The adopted parameterisation procedure allowed for ‘effective temperatures’ to be hypothesised: an isothermal temperature value that approximately replicates the behaviour of a non-isothermal laminate. This allows for a better understanding of the influence of non-isothermal conditions when compared to conventional isothermal studies. Figure 11 illustrates that as the temperature of the coldest face of a laminate decreases towards the onset of crystallisation, the effective temperature of the whole sample is more heavily skewed towards the temperature of the cold face. This results in much higher shear stress values as the presence of a single cold ply is enough to heavily impair the shearing of the laminate. It also illustrates that bigger temperature differences through the thickness of a laminate result in further decreases in the effective laminate temperature as a percentage of the two non-isothermal faces (effective temperature ratio). This implies that the temperature of the cold ply of a non-isothermal laminate is heavily linked to its shear response, largely regardless of the temperature of other plies.
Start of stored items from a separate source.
theorem State.upset_kept {u : Upset} {s : State} (h : Kept mq lk s0 s) : Kept mq lk s0 (State.upset s u) := by
  refine h.trans ?_
  unfold State.upset
  refine Kept.ite (fun _ => Kept.refl) fun _ => Kept.ite (fun _ => ?_) fun _ => Kept.ite (fun _ => ?_) fun _ => ?_
  · exact ⟨rfl, Nat.le_refl _, fun x => ⟨x.mem, storeSet_wf x.regs _ _, x.tmrB, x.tmrC, x.desc, x.tags, x.hearth⟩, fun _ => id, fun _ => rfl⟩
  · exact ⟨rfl, Nat.le_refl _, fun x => ⟨x.mem, x.regs, storeSet_wf x.tmrB _ _, x.tmrC, x.desc, x.tags, x.hearth⟩, fun _ => id, fun _ => rfl⟩
  · exact ⟨rfl, Nat.le_refl _, fun x => ⟨x.mem, x.regs, x.tmrB, storeSet_wf x.tmrC _ _, x.desc, x.tags, x.hearth⟩, fun _ => id, fun _ => rfl⟩

theorem State.disagree_kept {k : Nat} {lo : Nat} {s : State} (h : Kept mq lk s0 s) :
    Kept mq lk s0 (State.disagree s k lo) := by
  unfold State.disagree
  try dsimp only
  repeat'
    first
      | with_reducible assumption
      | with_reducible refine Kept.ite (fun _ => ?_) (fun _ => ?_)
      | with_reducible refine Kept.ite2 (fun _ => ?_) (fun _ => ?_)
      | with_reducible refine Kept.dite (fun _ => ?_) (fun _ => ?_)
      | with_reducible refine State.raiseC0_kept ?_
      | with_reducible refine State.raiseSc_kept ?_
      | with_reducible refine Kept.foldl ?_ ?_
      | fail_if_no_progress with_reducible refine Kept.upd ?_

theorem State.scrubWord_kept {k : Nat} {s : State} (h : Kept mq lk s0 s) :
    Kept mq lk s0 (State.scrubWord s k) := by
  unfold State.scrubWord
  try dsimp only
  repeat'
    first
      | with_reducible assumption
      | with_reducible refine Kept.ite (fun _ => ?_) (fun _ => ?_)
      | with_reducible refine Kept.ite2 (fun _ => ?_) (fun _ => ?_)
      | with_reducible refine Kept.dite (fun _ => ?_) (fun _ => ?_)
      | with_reducible refine State.setReg_kept ?_
      | with_reducible refine State.disagree_kept ?_
      | with_reducible refine Kept.foldl ?_ ?_
      | fail_if_no_progress with_reducible refine Kept.upd ?_
      | refine Kept.tagsFilter ?_
      | refine Kept.enter ?_ ?_
      | (intro _; intros; try dsimp only)

theorem State.found_kept {addr : Word} {s : State} (h : Kept mq lk s0 s) :
    Kept mq lk s0 (State.found s addr) := by
  unfold State.found
  try dsimp only
  repeat'
    first
      | with_reducible assumption
      | with_reducible refine Kept.ite (fun _ => ?_) (fun _ => ?_)
      | with_reducible refine Kept.ite2 (fun _ => ?_) (fun _ => ?_)
      | with_reducible refine Kept.dite (fun _ => ?_) (fun _ => ?_)
      | with_reducible refine State.scrubWord_kept ?_
      | with_reducible refine Kept.foldl ?_ ?_
      | fail_if_no_progress with_reducible refine Kept.upd ?_
      | refine Kept.tagsFilter ?_
      | dsimp only
      | split

end Sys2Proof.Machine
end

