theorem State.moduleOp_kept {c : Cmd} {s : State} (h : Kept false lk s0 s) :
    Kept false lk s0 (State.moduleOp s c) := by
  unfold State.moduleOp
  try dsimp only
  repeat'
    first
      | with_reducible assumption
      | with_reducible refine Kept.ite (fun _ => ?_) (fun _ => ?_)
      | with_reducible refine Kept.ite2 (fun _ => ?_) (fun _ => ?_)
      | with_reducible refine Kept.dite (fun _ => ?_) (fun _ => ?_)
      | with_reducible refine State.poolItem_kept ?_
      | with_reducible refine State.finish_kept ?_
      | with_reducible refine State.done_kept ?_
      | with_reducible refine State.takeJoin_kept ?_
      | with_reducible refine State.takeLeave_kept ?_
      | with_reducible refine State.takeArm_kept ?_
      | with_reducible refine State.takeStartAt_kept ?_
      | with_reducible refine State.takeHalt_kept ?_
      | with_reducible refine State.takeSelect_kept ?_
      | with_reducible refine State.takeRegWrite_kept ?_
      | with_reducible refine State.takeRegKeyed_kept ?_
      | with_reducible refine State.takeRegRead_kept ?_
      | with_reducible refine State.takeRegMulti_kept ?_
      | with_reducible refine State.takeAlloc_kept ?_
      | with_reducible refine State.takeFree_kept ?_
      | with_reducible refine State.takeGive_kept ?_
      | with_reducible refine State.takePoolWrite_kept ?_
      | with_reducible refine State.takePoolRead_kept ?_
      | with_reducible refine State.takeTimeQuery_kept ?_
      | with_reducible refine State.takeLogRead_kept ?_
      | with_reducible refine State.takeLogMark_kept ?_
      | with_reducible refine State.takePlRequest_kept ?_
      | with_reducible refine Kept.foldl ?_ ?_
      | fail_if_no_progress with_reducible refine Kept.upd ?_
      | refine Kept.tagsFilter ?_
      | refine Kept.enter ?_ ?_
      | dsimp only
      | split

theorem State.runModule_kept {c : Cmd} {s : State} (h : Kept false lk s0 s) :
    Kept false lk s0 (State.runModule s c) := by
  unfold State.runModule
  try dsimp only
  repeat'
    first
      | with_reducible assumption
      | with_reducible refine Kept.ite (fun _ => ?_) (fun _ => ?_)
      | with_reducible refine Kept.ite2 (fun _ => ?_) (fun _ => ?_)
      | with_reducible refine Kept.dite (fun _ => ?_) (fun _ => ?_)
      | with_reducible refine State.setCmd_kept ?_
      | with_reducible refine State.moduleOp_kept ?_

theorem State.takeNow_kept {c : Cmd} {s : State} (h : Kept false lk s0 s) :
    Kept false lk s0 (State.takeNow s c) := by
  unfold State.takeNow
  try dsimp only
  repeat'
    first
      | with_reducible assumption
      | with_reducible refine Kept.ite (fun _ => ?_) (fun _ => ?_)
      | with_reducible refine Kept.ite2 (fun _ => ?_) (fun _ => ?_)
      | with_reducible refine Kept.dite (fun _ => ?_) (fun _ => ?_)
      | with_reducible refine State.setCmd_kept ?_
      | with_reducible refine State.takeAxis_kept ?_
      | with_reducible refine State.runModule_kept ?_
      | with_reducible refine Kept.foldl ?_ ?_
      | fail_if_no_progress with_reducible refine Kept.upd ?_
      | refine Kept.tagsFilter ?_
      | refine Kept.enter ?_ ?_
      | dsimp only
      | split

theorem State.refuse_kept {op : Nat} {p : Packet} {port : Port} {src : Nat} {st : Status} {code : Nat} {s : State} (h : Kept mq lk s0 s) :
    Kept mq lk s0 (State.refuse s op p port src st code) := by
  unfold State.refuse
  try dsimp only
  repeat'
    first
      | with_reducible assumption
      | with_reducible refine Kept.ite (fun _ => ?_) (fun _ => ?_)
      | with_reducible refine Kept.ite2 (fun _ => ?_) (fun _ => ?_)
      | with_reducible refine Kept.dite (fun _ => ?_) (fun _ => ?_)
      | with_reducible refine State.reply_kept ?_

theorem State.place_kept {c : Cmd} {s : State} (h : Kept false lk s0 s) :
    Kept false lk s0 (State.place s c) := by
  unfold State.place
  try dsimp only
  repeat'
    first
      | with_reducible assumption
      | with_reducible refine Kept.ite (fun _ => ?_) (fun _ => ?_)
      | with_reducible refine Kept.ite2 (fun _ => ?_) (fun _ => ?_)
      | with_reducible refine Kept.dite (fun _ => ?_) (fun _ => ?_)
      | with_reducible refine State.setCmd_kept ?_
      | with_reducible refine State.takeNow_kept ?_
      | with_reducible refine Kept.foldl ?_ ?_
      | fail_if_no_progress with_reducible refine Kept.upd ?_
      | refine Kept.tagsFilter ?_
      | refine Kept.enter ?_ ?_
      | dsimp only
      | split

theorem State.lookAt_kept {c : Cmd} {s : State} (h : Kept false lk s0 s) :
    Kept false lk s0 (State.lookAt s c) := by
  unfold State.lookAt
  try dsimp only
  repeat'
    first
      | with_reducible assumption
      | with_reducible refine Kept.ite (fun _ => ?_) (fun _ => ?_)
      | with_reducible refine Kept.ite2 (fun _ => ?_) (fun _ => ?_)
      | with_reducible refine Kept.dite (fun _ => ?_) (fun _ => ?_)
      | with_reducible refine State.takeHead_kept ?_
      | with_reducible refine Kept.foldl ?_ ?_
      | fail_if_no_progress with_reducible refine Kept.upd ?_
      | refine Kept.tagsFilter ?_
      | refine Kept.enter ?_ ?_
      | dsimp only
      | split

theorem State.placeOpen_kept {c : Cmd} {s : State} (h : Kept false lk s0 s) :
    Kept false lk s0 (State.placeOpen s c) := by
  unfold State.placeOpen
  try dsimp only
  repeat'
    first
      | with_reducible assumption
      | with_reducible refine Kept.ite (fun _ => ?_) (fun _ => ?_)
      | with_reducible refine Kept.ite2 (fun _ => ?_) (fun _ => ?_)
      | with_reducible refine Kept.dite (fun _ => ?_) (fun _ => ?_)
      | with_reducible refine State.place_kept ?_

theorem State.launch_kept {cs : List Cmd} {s : State} (h : Kept false lk s0 s) :
    Kept false lk s0 (State.launch s cs) := by
  unfold State.launch
  try dsimp only
  repeat'
    first
      | with_reducible assumption
      | with_reducible refine Kept.ite (fun _ => ?_) (fun _ => ?_)
      | with_reducible refine Kept.ite2 (fun _ => ?_) (fun _ => ?_)
      | with_reducible refine Kept.dite (fun _ => ?_) (fun _ => ?_)
      | with_reducible refine State.placeOpen_kept ?_
      | with_reducible refine State.place_kept ?_
      | with_reducible refine State.lookAt_kept ?_
      | with_reducible refine Kept.foldl ?_ ?_
      | fail_if_no_progress with_reducible refine Kept.upd ?_
      | refine Kept.tagsFilter ?_
      | refine Kept.enter ?_ ?_
      | (intro _; intros; try dsimp only)

theorem State.endBurst_kept {port : Port} {src : Nat} {s : State} (h : Kept mq lk s0 s) :
    Kept mq lk s0 (State.endBurst s port src) := by
  unfold State.endBurst
  try dsimp only
  repeat'
    first
      | with_reducible assumption
      | with_reducible refine Kept.ite (fun _ => ?_) (fun _ => ?_)
      | with_reducible refine Kept.ite2 (fun _ => ?_) (fun _ => ?_)
      | with_reducible refine Kept.dite (fun _ => ?_) (fun _ => ?_)
      | with_reducible refine Kept.foldl ?_ ?_
      | fail_if_no_progress with_reducible refine Kept.upd ?_

theorem State.arriveNow_kept {cs : List Cmd} {s : State} (h : Kept mq lk s0 s)
    (hc : (cs.map Cmd.id).Sublist (s.tags.map Cmd.id)) : Kept mq lk s0 (State.arriveNow s cs) :=
  h.trans ⟨rfl, Nat.le_refl _, fun x => ⟨x.mem, x.regs, x.tmrB, x.tmrC, x.desc, by
    refine ⟨?_, fun d hd => ?_⟩
    · simp only [State.arriveNow, List.map_append]
      refine List.nodup_append.mpr ⟨x.tags.1.sublist (List.Sublist.map _ List.filter_sublist), x.tags.1.sublist hc, ?_⟩
      intro i hi j hj e
      obtain ⟨d, hd, rfl⟩ := List.mem_map.mp hi
      obtain ⟨c, hc, rfl⟩ := List.mem_map.mp hj
      have := (List.mem_filter.mp hd).2
      simp only [Bool.not_eq_true', List.any_eq_false, beq_iff_eq] at this
      exact this c hc e.symm
    · rcases List.mem_append.mp hd with hd | hd
      · exact x.tags.2 d (List.mem_filter.mp hd).1
      · obtain ⟨c, hc, e⟩ := List.mem_map.mp (hc.subset (List.mem_map_of_mem (f := Cmd.id) hd))
        exact e ▸ x.tags.2 c hc, x.hearth⟩, fun _ => id, fun _ => rfl⟩

theorem State.closeBurst_kept {port : Port} {src : Nat} {s : State} (h : Kept false lk s0 s) :
    Kept false lk s0 (State.closeBurst s port src) := by
  refine State.launch_kept (State.arriveNow_kept (State.endBurst_kept h) ?_)
  rw [List.map_map, List.map_congr_left (g := Cmd.id) fun c _ => ?_]
  · exact List.Sublist.map _ List.filter_sublist
  · simp only [Function.comp, State.dueNow]
    split <;> rfl

theorem State.breakBurst_kept {port : Port} {src : Nat} {s : State} (h : Kept mq lk s0 s) :
    Kept mq lk s0 (State.breakBurst s port src) := by
  unfold State.breakBurst
  try dsimp only
  repeat'
    first
      | with_reducible assumption
      | with_reducible refine Kept.ite (fun _ => ?_) (fun _ => ?_)
      | with_reducible refine Kept.ite2 (fun _ => ?_) (fun _ => ?_)
      | with_reducible refine Kept.dite (fun _ => ?_) (fun _ => ?_)
      | with_reducible refine State.raiseC0_kept ?_
      | with_reducible refine State.flag_kept ?_
      | with_reducible refine State.finishAll_kept ?_
      | with_reducible refine State.raiseSc_kept ?_
      | with_reducible refine State.endBurst_kept ?_

theorem State.burstStep_kept {c : Cmd} {last : Bool} {s : State} (h : Kept false lk s0 s) :
    Kept false lk s0 (State.burstStep s c last) := by
  unfold State.burstStep
  try dsimp only
  repeat'
    first
      | with_reducible assumption
      | with_reducible refine Kept.ite (fun _ => ?_) (fun _ => ?_)
      | with_reducible refine Kept.ite2 (fun _ => ?_) (fun _ => ?_)
      | with_reducible refine Kept.dite (fun _ => ?_) (fun _ => ?_)
      | with_reducible refine State.closeBurst_kept ?_
      | with_reducible refine State.launch_kept ?_
      | with_reducible refine State.endBurst_kept ?_
      | with_reducible refine State.breakBurst_kept ?_
      | with_reducible refine Kept.foldl ?_ ?_
      | fail_if_no_progress with_reducible refine Kept.upd ?_

theorem State.sendAccepted_kept {c : Cmd} {s : State} (h : Kept mq lk s0 s) :
    Kept mq lk s0 (State.sendAccepted s c) := by
  unfold State.sendAccepted
  try dsimp only
  repeat'
    first
      | with_reducible assumption
      | with_reducible refine Kept.ite (fun _ => ?_) (fun _ => ?_)
      | with_reducible refine Kept.ite2 (fun _ => ?_) (fun _ => ?_)
      | with_reducible refine Kept.dite (fun _ => ?_) (fun _ => ?_)
      | with_reducible refine State.reply_kept ?_

theorem State.addCmd_kept {c : Cmd} {s : State} (h : Kept mq lk s0 s) (hc : c.id = s.nextId) :
    Kept mq lk s0 (State.addCmd s c) := State.trace_kept (h.enter hc)

theorem State.enterPacket_kept {op : Op} {p : Packet} {s : State} (h : Kept false lk s0 s) :
    Kept false lk s0 (State.enterPacket s op p) := by
  unfold State.enterPacket
  dsimp only
  refine Kept.ite (fun _ => h) fun _ => ?_
  split
  · exact State.refuse_kept h
  · exact State.burstStep_kept (State.sendAccepted_kept (State.addCmd_kept h rfl))

theorem State.enterBad_kept {version : Nat} {opcode : Nat} {p : Packet} {s : State} (h : Kept mq lk s0 s) :
    Kept mq lk s0 (State.enterBad s version opcode p) := by
  unfold State.enterBad
  try dsimp only
  repeat'
    first
      | with_reducible assumption
      | with_reducible refine Kept.ite (fun _ => ?_) (fun _ => ?_)
      | with_reducible refine Kept.ite2 (fun _ => ?_) (fun _ => ?_)
      | with_reducible refine Kept.dite (fun _ => ?_) (fun _ => ?_)
      | with_reducible refine State.refuse_kept ?_

theorem State.badCrc_kept {p : Port} {s : State} (h : Kept mq lk s0 s) :
    Kept mq lk s0 (State.badCrc s p) := by
  unfold State.badCrc
  try dsimp only
  repeat'
    first
      | with_reducible assumption
      | with_reducible refine Kept.ite (fun _ => ?_) (fun _ => ?_)
      | with_reducible refine Kept.ite2 (fun _ => ?_) (fun _ => ?_)
      | with_reducible refine Kept.dite (fun _ => ?_) (fun _ => ?_)
      | with_reducible refine State.bump_kept ?_

theorem State.arrive_kept {op : Op} {p : Packet} {s : State} (h : Kept false lk s0 s) :
    Kept false lk s0 (State.arrive s op p) := by
  unfold State.arrive
  try dsimp only
  repeat'
    first
      | with_reducible assumption
      | with_reducible refine Kept.ite (fun _ => ?_) (fun _ => ?_)
      | with_reducible refine Kept.ite2 (fun _ => ?_) (fun _ => ?_)
      | with_reducible refine Kept.dite (fun _ => ?_) (fun _ => ?_)
      | with_reducible refine State.enterPacket_kept ?_

theorem State.receive_kept {port : Port} {src : Nat} {bs : List Byte} {s : State} (h : Kept false lk s0 s) :
    Kept false lk s0 (State.receive s port src bs) := by
  unfold State.receive
  try dsimp only
  repeat'
    first
      | with_reducible assumption
      | with_reducible refine Kept.ite (fun _ => ?_) (fun _ => ?_)
      | with_reducible refine Kept.ite2 (fun _ => ?_) (fun _ => ?_)
      | with_reducible refine Kept.dite (fun _ => ?_) (fun _ => ?_)
      | with_reducible refine State.enterPacket_kept ?_
      | with_reducible refine State.enterBad_kept ?_
      | with_reducible refine State.badCrc_kept ?_
      | with_reducible refine Kept.foldl ?_ ?_
      | fail_if_no_progress with_reducible refine Kept.upd ?_
      | refine Kept.tagsFilter ?_
      | refine Kept.enter ?_ ?_
      | dsimp only
      | split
The implications from the effective temperature values are that, for successful FRTP thermoforming, the temperature of each laminate ply requires careful monitoring; a single cold ply can dictate the forming behaviour of a whole laminate. As detailed above, it is assumed that the non-isothermal conditions simulated in this work enforce a linear through-thickness temperature distribution because of the convective nature of cooling from each laminate surface. In a conventional thermoforming routine, however, conductive cooling is the primary mechanism upon the initiation of laminate-mould contact. Mould temperatures are usually minimised to initiate cooling and reduce the demoulding time. This conductive interface has the potential to reduce the linearity of the through-thickness thermal profile because of low out-of-plane conductivity. The occurrence of a nonlinear out-of-plane thermal distribution in thermoforming routines is different to the linear (assumed) profile in the bias extension tests, as illustrated in Figure 12.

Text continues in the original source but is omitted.